After finding out that there are many here who are affected by mental health issues, I felt like a thread dedicated to it would help foster discussion.
It could be to used to discuss challenges, day-to-day life, find a sympathetic ear, or just reach out and find others who may be going through a similar situation.
I'll start to break the ice :)
Ahem, my name is Fishcurl and I was diagnosed with clinical depression in my early 20s. I suspect that I was actually suffering from it much earlier than that given that I tried to kill myself when I was 14. My parents did not understand, especially my mom. They felt I was "just being a teenager."
Since my diagnosis and subsequent ongoing treatment, things have, for the most part, improved. I have accomplished more than I could have if it were not for the support of my husband and my doctor. That isn't to say that I don't have relapses.
I was free of symptoms for years until I became pregnant with my daughter and developed ante-partum depression. Fortunately it was caught early and was under control before she was born. Since then I've had mini-relapses and one big relapse earlier this year.

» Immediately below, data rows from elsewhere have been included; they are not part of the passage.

-- ==== Sys2Proof/Tests/Slice0.lean ====
section
/-! SUPPORT. Small tests of one step each, with results from spec/95_test_vectors.md (E, V and P numbers), and a
witness for the hypotheses of each statement. -/

namespace Sys2Proof.Tests

open Sys2Proof Sys2Proof.Machine

/-! ### Test states -/

/-- Idle, baud rate 9600 known. -/
def idle : State := { State.reset with baud := 9600#32, baudKnown := true }

/-- A packet in progress with `r` bytes to come, baud rate 9600; the pair is that of V35. -/
def busyWith (r : Half) : State := { idle with rem := r, ckA := 0xA7#8, ckB := 0x7B#8 }

/-- Idle, every error flag set. -/
def flagged : State := { State.reset with err := 0b11111#5 }

/-- One event presented. -/
def facing (s : State) (e : HostEvent) : State := { s with input := [e] }

/-- One command word presented. -/
def facingWord (s : State) (w : CmdWord) : State := facing s (.command w)

/-- The state a step or a command ends in; the state given where it stops. -/
def ended (s : State) : Result → State
  | .next t => t
  | .fault _ => s
  | .refused _ => s

/-- The state after one command word. -/
def stepOn (s : State) (w : CmdWord) : State := ended s (step (facingWord s w))

/-- The last response of a state. -/
def answer (s : State) : Option Response := s.responses.getLast?

/-- Beats with last flag 0. -/
def plain (ds : List Byte) : List OutElem := ds.map fun d => .beat ⟨d, false⟩

/-- The eight header bytes of V34, V35 and V20 after the length field's low byte. -/
def header9600 (lo hi : Byte) : List Byte := [0xB5#8, 0x62#8, lo, hi, 0x80#8, 0x25#8, 0x00#8, 0x00#8]

/-! ### Well-formedness -/

/-- The only check of WellFormed is the opcode: each reserved one is refused, each of the ten accepted. -/
theorem test_wellFormed_refuses_reserved :
    Instr.wellFormed (.reservedA 0#32) = false ∧ Instr.wellFormed (.reservedB 1#32) = false ∧
    Instr.wellFormed (.reservedC 0#32) = false ∧ Instr.wellFormed (.reservedD 0#32) = false ∧
    Instr.wellFormed (.reservedE 0#32) = false ∧ Instr.wellFormed (.reservedF 0x12345678#32) = false := by
  decide

theorem test_wellFormed_accepts_commands :
    Instr.wellFormed .nop = true ∧ Instr.wellFormed .ckclr = true ∧ Instr.wellFormed (.ckupd 0xFF#8) = true ∧
    Instr.wellFormed .ckrd = true ∧ Instr.wellFormed (.setbaud 0#32) = true ∧
    Instr.wellFormed .clrbaud = true ∧ Instr.wellFormed (.start 65536#32) = true ∧
    Instr.wellFormed (.push 0#8) = true ∧ Instr.wellFormed .strd = true ∧
    Instr.wellFormed .errclr = true := by
  decide

/-! ### Decoding: words written out from R77 and R78 (opcode, must-be-0 bits, operand) -/

theorem test_decode_nop : decode (0b0000#4 ++ 0#32) = .instr .nop := by decide

theorem test_decode_ckclr : decode (0b0001#4 ++ 0#32) = .instr .ckclr := by decide

theorem test_decode_ckupd : decode (0b0010#4 ++ 0#24 ++ 0b01010101#8) = .instr (.ckupd 0x55#8) := by decide

theorem test_decode_ckrd : decode (0b0011#4 ++ 0#32) = .instr .ckrd := by decide

theorem test_decode_setbaud :
    decode (0b0100#4 ++ 0b00000000000000000010010110000000#32) = .instr (.setbaud 9600#32) := by decide

theorem test_decode_clrbaud : decode (0b0101#4 ++ 0#32) = .instr .clrbaud := by decide

theorem test_decode_start :
    decode (0b0110#4 ++ 0b00000000000000010001000101110000#32) = .instr (.start 70000#32) := by decide

theorem test_decode_push : decode (0b0111#4 ++ 0#24 ++ 0b01000001#8) = .instr (.push 0x41#8) := by decide

theorem test_decode_strd : decode (0b1000#4 ++ 0#32) = .instr .strd := by decide

theorem test_decode_errclr : decode (0b1001#4 ++ 0#32) = .instr .errclr := by decide

/-- V53, V54: a reserved opcode, with operand bits and without. -/
theorem test_decode_reserved :
    decode 0xA00000000#36 = .instr (.reservedA 0#32) ∧ decode 0xB00000001#36 = .instr (.reservedB 1#32) ∧
    decode 0xC80000000#36 = .instr (.reservedC 0x80000000#32) ∧
    decode 0xD00000100#36 = .instr (.reservedD 0x100#32) ∧
    decode 0xE0000FFFF#36 = .instr (.reservedE 0xFFFF#32) ∧
    decode 0xF12345678#36 = .instr (.reservedF 0x12345678#32) := by
  decide

/-- V55 to V60: a 1 in a must-be-0 bit; the lowest and the highest such bit. -/
theorem test_decode_illegal :
    decode 0x000000001#36 = .illegal (.operandNotZero 0x0#4) ∧
    decode 0x180000000#36 = .illegal (.operandNotZero 0x1#4) ∧
    decode 0x200000100#36 = .illegal (.byteOperandTooWide 0x2#4) ∧
    decode 0x300000001#36 = .illegal (.operandNotZero 0x3#4) ∧
    decode 0x500000001#36 = .illegal (.operandNotZero 0x5#4) ∧
    decode 0x780000000#36 = .illegal (.byteOperandTooWide 0x7#4) ∧
    decode 0x800000001#36 = .illegal (.operandNotZero 0x8#4) ∧
    decode 0x900000001#36 = .illegal (.operandNotZero 0x9#4) := by
  decide

/-- The words of P1 and P3, encoded. -/
theorem test_encode :
    encode (.setbaud 9600#32) = 0x400002580#36 ∧ encode (.start 65536#32) = 0x600010000#36 ∧
    encode (.push 0x41#8) = 0x700000041#36 ∧ encode (.ckupd 0x55#8) = 0x200000055#36 ∧
    encode .ckrd = 0x300000000#36 ∧ encode .strd = 0x800000000#36 ∧ encode .errclr = 0x900000000#36 := by
  decide

/-- The host's numbering is `CMD`'s own; a number with a bit above bit 35 is no command word. -/
theorem test_decodeTableWord :
    decodeTableWord 40 0x700000041 = some (.push 0x41#8) ∧ decodeTableWord 40 0x7000001FF = none ∧
    decodeTableWord 36 0xF00000000 = some (.reservedF 0#32) ∧ decodeTableWord 40 0x1000000000 = none := by
  decide

theorem test_withFetchWord :
    (ended idle (step (idle.withFetchWord 40 0x400000001))).baud = 1#32 := by decide

/-! ### The checksum function -/

/-- V12: modulo 256, not 255 (X3). -/
theorem test_fletcher8_abcde : fletcher8 [0x61#8, 0x62#8, 0x63#8, 0x64#8, 0x65#8] = (0xEF#8, 0xC3#8) := by
  decide

/-- E2: the source's example, with the pair worked out by hand in the spec. -/
theorem test_fletcher8_source :
    fletcher8 [0x01#8, 0x00#8, 0x80#8, 0x25#8, 0x00#8, 0x00#8, 0x41#8] = (0xE7#8, 0x5C#8) := by decide

/-- V19: the second sum takes the new first sum (X4), and each wraps. -/
theorem test_ckStep :
    ckStep (0x7F#8, 0x00#8) 0x01#8 = (0x80#8, 0x80#8) ∧ ckStep (0xFF#8, 0xFF#8) 0xFF#8 = (0xFE#8, 0xFD#8) ∧
    ckStep (0x01#8, 0xFF#8) 0x00#8 = (0x01#8, 0x00#8) := by
  decide

/-- E2: the whole packet; X5 and X6 would give other bytes. -/
theorem test_encodePacket_source :
    encodePacket [0x41#8] (some 9600#32) =
      .ok (header9600 0x01#8 0x00#8 ++ [0x41#8, 0xE7#8, 0x5C#8]) := by rfl

/-- V33: a baud rate with four different bytes. -/
theorem test_encodePacket_byte_order :
    encodePacket [0x41#8] (some 0x01020304#32) =
      .ok [0xB5#8, 0x62#8, 0x01#8, 0x00#8, 0x04#8, 0x03#8, 0x02#8, 0x01#8, 0x41#8, 0x4C#8, 0x70#8] := by rfl

/-! ### One step of each command -/

/-- V62. -/
theorem test_nop_changes_nothing :
    stepOn (busyWith 2#16) 0x000000000#36 = { busyWith 2#16 with responses := [⟨.ok, 0#32⟩] } := by decide

/-- V55. -/
theorem test_nop_with_operand :
    stepOn idle 0x000000001#36 =
      { idle with err := 0b10000#5, responses := [⟨.err .illegalCommand, 0#32⟩] } := by decide

/-- V48. -/
theorem test_ckclr_busy :
    stepOn (busyWith 2#16) 0x100000000#36 =
      { busyWith 2#16 with err := 0b00100#5, responses := [⟨.err .busy, 0#32⟩] } := by decide
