/-- What a step of the shutdown test finds (R501): sites and ports whose memories or logic fail, repair entries, sites whose router,
incoming links or pass-through registers fail, what each lane group's wires, spare and clock show, and the analogue checks of sites and
port PLLs (R497). -/
structure ShutResult where
  failed : List Site
  portBad : List PortIx
  repairs : List (BitVec 64)
  routers : List Site
  groups : List (PortIx × Fin 8 × GroupTest)
  ana : List (Site × AnaTest)
  plls : List (PortIx × LaneCheck)
deriving DecidableEq, Repr

/-- Bits of an active image that have gone bad: group, image word, changed bits (R305). -/
structure ImageFlip where
  group : Fin 7
  word : Nat
  bits : Word
deriving DecidableEq, Repr

/-- A weft flit: control word, payload (payload bit b is bit b mod 8 of byte b / 8) and CRC-16 (R335, R336, R338). -/
structure Flit where
  ctl : BitVec 64
  payload : BitVec 512
  crc : BitVec 16
deriving DecidableEq, Repr

/-- A Glitis flit: 64-bit side-band word and 1,024-bit body (R370). -/
structure GlFlit where
  sb : BitVec 64
  body : BitVec 1024
deriving DecidableEq, Repr

/-- The reach header of a weft packet (R407); OFF is ADDR mod 512. -/
structure ReachHdr where
  rtag : BitVec 12
  addr : GAddr
  len : BitVec 9
  stream : BitVec 14
  sv : Bool
  orig : Bool
deriving DecidableEq, Repr

/-- Where packets enter the weft (R353, R357, R361). -/
inductive InjPoint where
  | tile (s : Site) | port (p : PortIx) | attach (a : FieldNo)
deriving DecidableEq, Repr

/-- The payload of a FAULT message and the microsecond within the budget period at which it arrives (R457, R488). -/
structure FaultMsg where
  code : BitVec 8
  unit : BitVec 4
  reg : Word
  us : Fin 10
deriving DecidableEq, Repr

/-- The supply and clock conditions of a slice, as the steward measures them: VCORE at the tile's monitor and VSRAM in tenths of a
millivolt, and the tile clock over the last 10 us in MHz (R493). -/
structure SliceCond where
  vcore : Nat
  vsram : Nat
  clock : Nat
deriving DecidableEq, Repr

/-- The end of a slice: how long it took, and the records read from the save area (R491, R495). -/
structure SliceDone where
  dur : BitVec 12
  recs : List (List Word)
deriving DecidableEq, Repr

/-- A boundary instruction of the TAP: the levels at the pads by cell, and the cells shifted in, a cell not listed being 0 (R553, R554). -/
structure Boundary where
  pads : List (Nat × Bool)
  cells : List (Nat × Bool)
deriving DecidableEq, Repr

/-- The site of SITESEL, and the bits, the first first, that the tester then shifts through the serial port of its wrapper by WSP (R552). -/
structure WrapperSel where
  site : BitVec 12
  wsi : List Bool
deriving DecidableEq, Repr

/-- A TAP instruction code that acts as BYPASS, and the bits shifted in, the first first (R552). -/
structure BypassShift where
  code : BitVec 8
  bits : List Bool
deriving DecidableEq, Repr

/-- What the test of an item finds (R495); of the ANA item and of a lane group, what the analogue checks measure (R497). -/
inductive SliceTest where
  | pass | repaired (entry : BitVec 64) | fail | ana (a : AnaTest) | lanes (c : LaneCheck)
deriving DecidableEq, Repr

Sometimes it feels like I'll never put myself back together after a relapse and that each time it gets harder to pull out. My close family knows about my disease but my friends and acquaintances do not. Although I know my disease is valid and real, every time I think about telling someone I feel like I'm giving them an excuse for why I let them down or that they would treat me differently or think I was lazy, anti-social, etc.
That said, I know there are people worse off than I and am thankful that I have support and coping mechanisms in place.
So there's my story. I don't need any response, it is what it is and I'm okay with that :)
Do feel free to add your own story, ask questions, or just chat.